*** Material provided Section Begins ***

/-- Settles O49: a read that is refused, a written byte or a draw; a write that is refused, ignored or stored. -/
theorem hostMemory : Obligations.HostMemory := by
  unfold Obligations.HostMemory
  constructor
  · rintro s u m a ts hin rfl
    have hstep : step s = hostMemRead m a (s.withInputs ts) := step_turn hin
    rw [hstep]
    refine ⟨fun ha => if_pos ha, fun ha => ?some, fun ha hb hwritten => ?written⟩
    case some =>
      obtain ⟨b, d, hread⟩ := hostMemRead_eq (s := s.withInputs ts) ha
      refine ⟨_, hread, rfl, ?_⟩
      rw [BitVec.toNat_setWidth_of_le (by decide)]
      exact b.isLt
    case written => exact hostMemRead_hostOwns (s := s.withInputs ts) (by rw [State.hostOwns_eq]; exact congrArg not hb) ha hwritten
  · rintro s u m a v ts hin rfl
    have hstep : step s = hostMemWrite m a v (s.withInputs ts) := step_turn hin
    rw [hstep]
    refine ⟨fun hm => ?output, ?_, ?_, ?_⟩
    case output => cases m <;> first | exact absurd rfl hm | rfl
    all_goals rintro rfl ha
    · exact if_pos ha
    · exact fun hb => hostMemWrite_busy (s := s.withInputs ts) ha hb
    · exact fun hb => ⟨_, hostMemWrite_in (s := s.withInputs ts) ha hb, rfl, byteAt_write_inMem a v⟩

/-! ## Reset -/

/-- Settles O7: at reset nothing is busy, no byte is listed, and the tables are empty. -/
theorem resetInv : Obligations.ResetInv := by
  unfold Obligations.ResetInv
  intro p hp
  exact
    { params := hp
      cursor := fun hb => Bool.noConfusion hb
      input := fun hb => Bool.noConfusion hb
      output := Nat.zero_le _
      pixels := Nat.zero_le _
      geometry := fun hb _ => Bool.noConfusion hb
      stage := fun hp => by rcases hp with hp | hp <;> exact Phase.noConfusion hp
      beforeRows := fun hp => Bool.noConfusion hp
      rows := fun hp => Phase.noConfusion hp
      errCode := ⟨fun hne => absurd rfl hne, fun hp => Phase.noConfusion hp⟩
      errKnown := (show (0 : BitVec 4) ≠ 14 by decide)
      tableCl := empty_wf (by decide)
      tableLl := empty_wf (by decide)
      tableD := empty_wf (by decide)
      cllLength := resetWith_cllLength p
      lensLength := resetWith_lensLength p
      memories := fun sp => by
        rw [resetWith_memory]
        exact ⟨rfl, fun c hc => absurd hc List.not_mem_nil⟩ }

/-- Settles O6: the values are those of R56 by definition, and the reset turn takes all of them but the model's own
schedule and counters (log 20). -/
theorem resetValues : Obligations.ResetValues := by
  unfold Obligations.ResetValues
  refine ⟨fun p => ⟨rfl, BitVec.eq_of_toNat_eq (State.configWord_toNat _), BitVec.eq_of_toNat_eq (State.statusWord_toNat _), rfl, rfl, rfl, rfl, rfl, rfl, rfl, rfl, rfl, rfl, rfl⟩, fun s ts hin => ?_⟩
  have hstep : step s = .next (resetEvent (s.withInputs ts)) := step_turn hin
  exact ⟨_, hstep, rfl, rfl, rfl, rfl, rfl, rfl, rfl, rfl, rfl⟩

/-! ## Every turn -/

/-- From a good state a turn other than a host access the host may not make completes in a good state. -/
theorem Inv.fetchTurn {s : State} (h : Inv s) (t : Turn) (hread : ∀ m a, t = .memRead m a → a < s.sizeOf m.space)
    (hwrite : ∀ m a v, t = .memWrite m a v → m = .inMem ∧ a < s.params.inCap) :
    ∃ u, ran (Machine.fetchTurn t s) = .next u ∧ Inv u := by
  cases t
  case engine =>
    obtain ⟨u, hstep, hc | ⟨e, v, rfl, hr⟩⟩ := engineStep_spec h
    · exact ⟨u, hstep, hc.inv⟩
    · exact ⟨_, hstep, hr.inv⟩
  case regRead offset width => exact ⟨_, rfl, { h with }⟩
  case regWrite offset width v =>
    rw [Machine.fetchTurn]
    split
    · exact ⟨s, rfl, h⟩
    split
    · exact h.exec_decodeCtrl v
    · exact ⟨_, rfl, h.hostRegStore offset v⟩
  case memRead m a =>
    obtain ⟨b, d, hstep⟩ := hostMemRead_eq (hread m a rfl)
    exact ⟨_, hstep, { h with }⟩
  case memWrite m a v =>
    obtain ⟨rfl, ha⟩ := hwrite m a v rfl
    by_cases hb : s.phase.busy = true
    · exact ⟨s, hostMemWrite_busy ha hb, h⟩
    · exact ⟨_, hostMemWrite_in ha (Bool.eq_false_iff.mpr hb), h.write_inMem ha v⟩
  case bcRequest r =>
    rw [Machine.fetchTurn]
    split
    · rename_i hb
      obtain ⟨p, e, hlo, hhi, hexec⟩ | ⟨k, e, hexec⟩ : (∃ p e, s.pos ≤ p ∧ p ≤ s.streamEnd ∧
          exec (decodeBC r) s = .next { s.setPos p with env := e }) ∨
          ∃ k e, exec (decodeBC r) s = .next { errorEntry k s with env := e } := by
        have hends := exec_decodeBC (h.cursor hb) r
        generalize exec (decodeBC r) s = o at hends
        cases hends with
        | moved p e hlo hhi => exact .inl ⟨p, e, hlo, hhi, rfl⟩
        | raised k e => exact .inr ⟨k, e, rfl⟩
        | fault f hf => exact absurd (h.input hb) hf
      · exact ⟨_, hexec, { h.of_grows (grows_setPos (h.sound hb) hlo hhi) with }⟩
      · exact ⟨_, hexec, { h.raised k with }⟩
    · exact ⟨s, rfl, h⟩
  case htRequest r lens =>
    rw [Machine.fetchTurn]
    split
    · rename_i hb
      have hlens : Inv { s with env := { s.env with portLens := lens } } := { h with }
      obtain ⟨t, hexec, ⟨u, e, hg, rfl⟩ | ⟨e, u, rfl, hg⟩⟩ := exec_decodeHT (hlens.sound hb) r
      · exact ⟨_, hexec, { hlens.of_grows hg with }⟩
      · exact ⟨_, hexec, (hlens.of_grows hg).raised e⟩
    · exact ⟨s, rfl, h⟩
  case reset => exact ⟨_, rfl, { resetInv s.params h.params with }⟩

/-- A step is the engine's or a turn's. -/
theorem Inv.step {s : State} (h : Inv s) (hread : ∀ m a ts, s.env.inputs = .memRead m a :: ts → a < s.sizeOf m.space)
    (hwrite : ∀ m a v ts, s.env.inputs = .memWrite m a v :: ts → m = .inMem ∧ a < s.params.inCap) :
    ∃ u, Machine.step s = .next u ∧ Inv u := by
  cases hin : s.env.inputs with
  | nil =>
    obtain ⟨u, hstep, -⟩ := engineStep_spec h
    rw [← step_engine hin] at hstep
    exact ⟨u, hstep, h.step_inv hin hstep⟩
  | cons t ts =>
    have hrest : Inv (s.withInputs ts) := { h with }
    obtain ⟨u, hran, hinv⟩ := hrest.fetchTurn t (fun m a ht => hread m a ts (ht ▸ hin))
      (fun m a v ht => hwrite m a v ts (ht ▸ hin))
    exact ⟨u, (step_turn hin).trans hran, hinv⟩

/-- Settles O9: the two premises are the two kinds of turn that a model refuses. -/
theorem noFault : Obligations.NoFault := by
  unfold Obligations.NoFault
  intro s h hread hwrite
  obtain ⟨t, hstep, -⟩ := h.step hread hwrite
  exact ⟨t, hstep⟩

/-- Settles O8: a step that answers a next state is no refused host access, and every other keeps the invariant. -/
theorem stepKeepsInv : Obligations.StepKeepsInv := by
  unfold Obligations.StepKeepsInv
  intro s t h hstep
  have hread : ∀ m a ts, s.env.inputs = .memRead m a :: ts → a < s.sizeOf m.space := by
    intro m a ts hin
    refine Nat.lt_of_not_le fun ha => ?_
    rw [(hostMemory.1 s _ m a ts hin rfl).1 ha] at hstep
    cases hstep
  have hwrite : ∀ m a v ts, s.env.inputs = .memWrite m a v :: ts → m = .inMem ∧ a < s.params.inCap := by
    intro m a v ts hin
    obtain ⟨houtput, hbeyond, -⟩ := hostMemory.2 s _ m a v ts hin rfl
    by_cases hm : m = .inMem
    · refine ⟨hm, Nat.lt_of_not_le fun ha => ?_⟩
      rw [hbeyond hm ha] at hstep
      cases hstep
    · rw [houtput hm] at hstep
      cases hstep
  obtain ⟨u, hu, hinv⟩ := h.step hread hwrite
  rw [hstep] at hu
  exact Host.Outcome.next.inj hu ▸ hinv

/-! ## P_ERROR (R321, R332) -/

/-- What P_ERROR holds: its phase, what error entry recorded, the cursor, BLOCK_COUNT and DBUF_LEN. -/
structure SameRecord (s t : State) : Prop where
  phase : t.phase = s.phase
  err : t.err = s.err
  cur : t.cur = s.cur
  blockCount : t.regs.blockCount = s.regs.blockCount
  dbufLen : t.regs.dbufLen = s.regs.dbufLen

theorem SameRecord.hostRegStore (offset : Nat) (v : Word) (s : State) : SameRecord s (Machine.hostRegStore offset v s) := by
  rw [hostRegStore_frame]
  exact ⟨rfl, rfl, rfl, rfl, rfl⟩

/-- A command that is neither CLEAR nor START does nothing in P_ERROR. -/
theorem exec_decodeCtrl_of_error {s : State} (hp : s.phase = .error) {w : Word}
    (hw : w.getLsbD 1 = true ∨ (w.getLsbD 2 = false ∧ w.getLsbD 0 = false)) : exec (decodeCtrl w) s = .next s := by
  by_cases h1 : w.getLsbD 1 = true
  · rw [decodeCtrl_abort h1, exec_ctrlAbort_idle w (by rw [hp]; rfl)]
  · obtain ⟨h2, h0⟩ := hw.resolve_left h1
    rw [decodeCtrl_none (Bool.eq_false_iff.mpr h1) h2 h0, exec_ctrlNone]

*** Material provided Section Ends ***

→ Exercise description
Look above for the line holding "the model's own", then set down exactly that line and every line after it up to and including the line holding "good state. -/", with nothing else.

→ Answer section
/-- Settles O6: the values are those of R56 by definition, and the reset turn takes all of them but the model's own
schedule and counters (log 20). -/
theorem resetValues : Obligations.ResetValues := by
  unfold Obligations.ResetValues
  refine ⟨fun p => ⟨rfl, BitVec.eq_of_toNat_eq (State.configWord_toNat _), BitVec.eq_of_toNat_eq (State.statusWord_toNat _), rfl, rfl, rfl, rfl, rfl, rfl, rfl, rfl, rfl, rfl, rfl⟩, fun s ts hin => ?_⟩
  have hstep : step s = .next (resetEvent (s.withInputs ts)) := step_turn hin
  exact ⟨_, hstep, rfl, rfl, rfl, rfl, rfl, rfl, rfl, rfl, rfl⟩

/-! ## Every turn -/

/-- From a good state a turn other than a host access the host may not make completes in a good state. -/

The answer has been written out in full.